/-! ### The statement -/

/-- Settles O48: HLD and HST are their checks in order and then one granted transfer (`hldGo_granted`, `hstGo_granted`) of a span, of an entry in one span, or of
its parts in the planes of a range; HPRE and HZERO are `planHpre_go` and `planHzero_granted`. That the range decides whether blocks are planar, that a buffer that is
not configured is an illegal operand before its space is checked, and what held immediates leave in their latches are the model's readings (log 51, 47, 102). -/
theorem bulkTransfers : Obligations.BulkTransfers := by
  refine ⟨fun f s g ha hb => ?_, fun f s g hready ha hn hgroup => ?_, fun f s g hready ha hn => ?_⟩
  · intro k t c a b i d tag hold
    have hwalk : ∀ (k : Core) u, ((hold k).engine u).walk = (k.engine u).walk := heHold_walk f.a f.b t
    refine ⟨fun hcbm hc => ?_, fun hcbm => ⟨fun hents => ?_, fun hents hspace => ?_, fun hents hspace hlinear hopen htag => ?_, fun r hents hspace hplanar => ?_⟩⟩
    · intro n
      refine ⟨fun hbad => ⟨fun hready => ?_, fun hready => ?_⟩,
        fun hpos hfit hopen htag => ⟨fun hready hg hprot => ?_, fun hready hread hg hout => ?_⟩⟩
      · exact faults_of_plan rfl hready rfl (by decide) ((planHld_span ha hb hcbm hc).trans (if_pos hbad))
      · exact faults_of_plan rfl hready rfl (by decide) ((planHst_span ha hb hcbm hc).trans (if_pos hbad))
      · obtain ⟨last, op, hgo⟩ := hldGo_granted (hold := hold) hg hopen htag (dst := [s.bufRun c 6 b n]) (List.forall_mem_singleton.2 hprot) 0 none
        exact issues_of_placed rfl hready ((planHld_span ha hb hcbm hc).trans ((if_neg (not_or.2 ⟨hpos, not_lt.2 hfit⟩)).trans hgo))
          (State.keeps_hldFrom hwalk hg.keeps ..)
      · obtain ⟨last, op, hgo⟩ := hstGo_granted (hold := hold) hg hopen htag hout [s.bufRun c 6 b n] none
        exact issues_of_placed rfl hready ((planHst_span ha hb hcbm hc).trans ((if_neg (not_or.2 ⟨hpos, not_lt.2 hfit⟩)).trans
          ((State.readParts_sound _ (by simpa using hread)).trans hgo))) (State.keeps_hstFrom hwalk hg.keeps ..)
    · exact ⟨fun hready => faults_of_plan rfl hready rfl (by decide) (planHld_fault ha hb hcbm (cbFault_unconfigured 6 hents)),
        fun hready => faults_of_plan rfl hready rfl (by decide) (planHst_fault ha hb hcbm (cbFault_unconfigured 6 hents))⟩
    · exact ⟨fun hready => faults_of_plan rfl hready rfl (by decide) (planHld_fault ha hb hcbm (cbFault_space hents hspace)),
        fun hready => faults_of_plan rfl hready rfl (by decide) (planHst_fault ha hb hcbm (cbFault_space hents hspace))⟩
    · refine ⟨fun hready hroom hg hprot => ?_, fun hready hocc hread hg hout => ?_⟩
      · obtain ⟨last, op, hgo⟩ := hldGo_granted (hold := hold) hg hopen htag (dst := [s.bufRun c 6 (d.entry d.slot) d.size]) (List.forall_mem_singleton.2 hprot) 0
          (some (i, f.adv, d.attr))
        exact issues_of_placed rfl hready ((planHld_linear ha hb hcbm (cbFault_none hents hspace) hlinear hroom).trans hgo)
          (State.keeps_hldFrom hwalk hg.keeps ..)
      · obtain ⟨last, op, hgo⟩ := hstGo_granted (hold := hold) hg hopen htag hout [s.bufRun c 6 (d.entry d.cons.toNat) d.size] (if f.adv then some i else none)
        exact issues_of_placed rfl hready ((planHst_linear ha hb hcbm (cbFault_none hents hspace) hlinear hocc).trans
          ((State.readParts_sound _ (by simpa using hread)).trans hgo)) (State.keeps_hstFrom hwalk hg.keeps ..)
    · intro fm kk b0 parts
      have hcb : cbFault d 6 = none := cbFault_none hents hspace
      refine ⟨fun hlong => ⟨fun hready hroom => ?_, fun hready hocc => ?_⟩, fun hfits hopen htag => ⟨fun hready hroom => ?_, fun hready hocc => ?_⟩⟩
      · exact faults_of_plan rfl hready rfl (by decide) (planHld_long ha hb hcbm hcb hplanar (not_le.2 hlong) hroom)
      · exact faults_of_plan rfl hready rfl (by decide) (planHst_long ha hb hcbm hcb hplanar (not_le.2 hlong) hocc)
      · intro ent gaps dst hg hprot
        obtain ⟨last, op, hgo⟩ := hldGo_granted (hold := hold) hg hopen htag hprot (gaps.map fun p => p.2).sum (some (i, f.adv, d.attr))
        exact issues_of_placed rfl hready ((planHld_planes ha hb hcbm hcb hplanar hfits hroom).trans hgo) (State.keeps_hldFrom hwalk hg.keeps ..)
      · intro ent hread hg hout
        obtain ⟨last, op, hgo⟩ := hstGo_granted (hold := hold) hg hopen htag hout (parts.map fun p => s.bufRun c 6 (ent + p.2.1) p.2.2)
          (if f.adv then some i else none)
        have hsound : ∀ p ∈ parts.map fun p => (ent + p.2.1, p.2.2), s.issueRead 6 p.1 p.2 = (s, none) := List.forall_mem_map.2 hread
        exact issues_of_placed rfl hready ((planHst_planes ha hb hcbm hcb hplanar hfits hocc).trans ((State.readParts_sound _ hsound).trans hgo))
          (State.keeps_hstFrom hwalk hg.keeps ..)
  · refine issues_of_keeps rfl hready (planHpre_go ha hn hgroup) rfl ?_ rfl
    exact (State.keeps_of_rim (State.cacheAll_rim ..)).modHere (heHold_walk f.a f.n s.cur.tag)
  · intro n tag
    refine ⟨fun hzero => faults_of_plan rfl hready rfl (by decide) (planHzero_empty ha hn hzero), fun hpos hg hopen hout htag => ?_⟩
    obtain ⟨last, op, hplan⟩ := planHzero_granted ha hn hpos hg hopen hout htag
    exact issues_of_placed rfl hready hplan (State.keeps_zeroing hg.keeps f)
================
> [Requirement] Once you reach the line with "(planHld_fault ha hb hcbm (cbFault_unconfigured" in the data above, copy it and every line after it exactly, up to and including the line with "refine ⟨fun hlong".

> [Written answer]
    · exact ⟨fun hready => faults_of_plan rfl hready rfl (by decide) (planHld_fault ha hb hcbm (cbFault_unconfigured 6 hents)),
        fun hready => faults_of_plan rfl hready rfl (by decide) (planHst_fault ha hb hcbm (cbFault_unconfigured 6 hents))⟩
    · exact ⟨fun hready => faults_of_plan rfl hready rfl (by decide) (planHld_fault ha hb hcbm (cbFault_space hents hspace)),
        fun hready => faults_of_plan rfl hready rfl (by decide) (planHst_fault ha hb hcbm (cbFault_space hents hspace))⟩
    · refine ⟨fun hready hroom hg hprot => ?_, fun hready hocc hread hg hout => ?_⟩
      · obtain ⟨last, op, hgo⟩ := hldGo_granted (hold := hold) hg hopen htag (dst := [s.bufRun c 6 (d.entry d.slot) d.size]) (List.forall_mem_singleton.2 hprot) 0
          (some (i, f.adv, d.attr))
        exact issues_of_placed rfl hready ((planHld_linear ha hb hcbm (cbFault_none hents hspace) hlinear hroom).trans hgo)
          (State.keeps_hldFrom hwalk hg.keeps ..)
      · obtain ⟨last, op, hgo⟩ := hstGo_granted (hold := hold) hg hopen htag hout [s.bufRun c 6 (d.entry d.cons.toNat) d.size] (if f.adv then some i else none)
        exact issues_of_placed rfl hready ((planHst_linear ha hb hcbm (cbFault_none hents hspace) hlinear hocc).trans
          ((State.readParts_sound _ (by simpa using hread)).trans hgo)) (State.keeps_hstFrom hwalk hg.keeps ..)
    · intro fm kk b0 parts
      have hcb : cbFault d 6 = none := cbFault_none hents hspace
      refine ⟨fun hlong => ⟨fun hready hroom => ?_, fun hready hocc => ?_⟩, fun hfits hopen htag => ⟨fun hready hroom => ?_, fun hready hocc => ?_⟩⟩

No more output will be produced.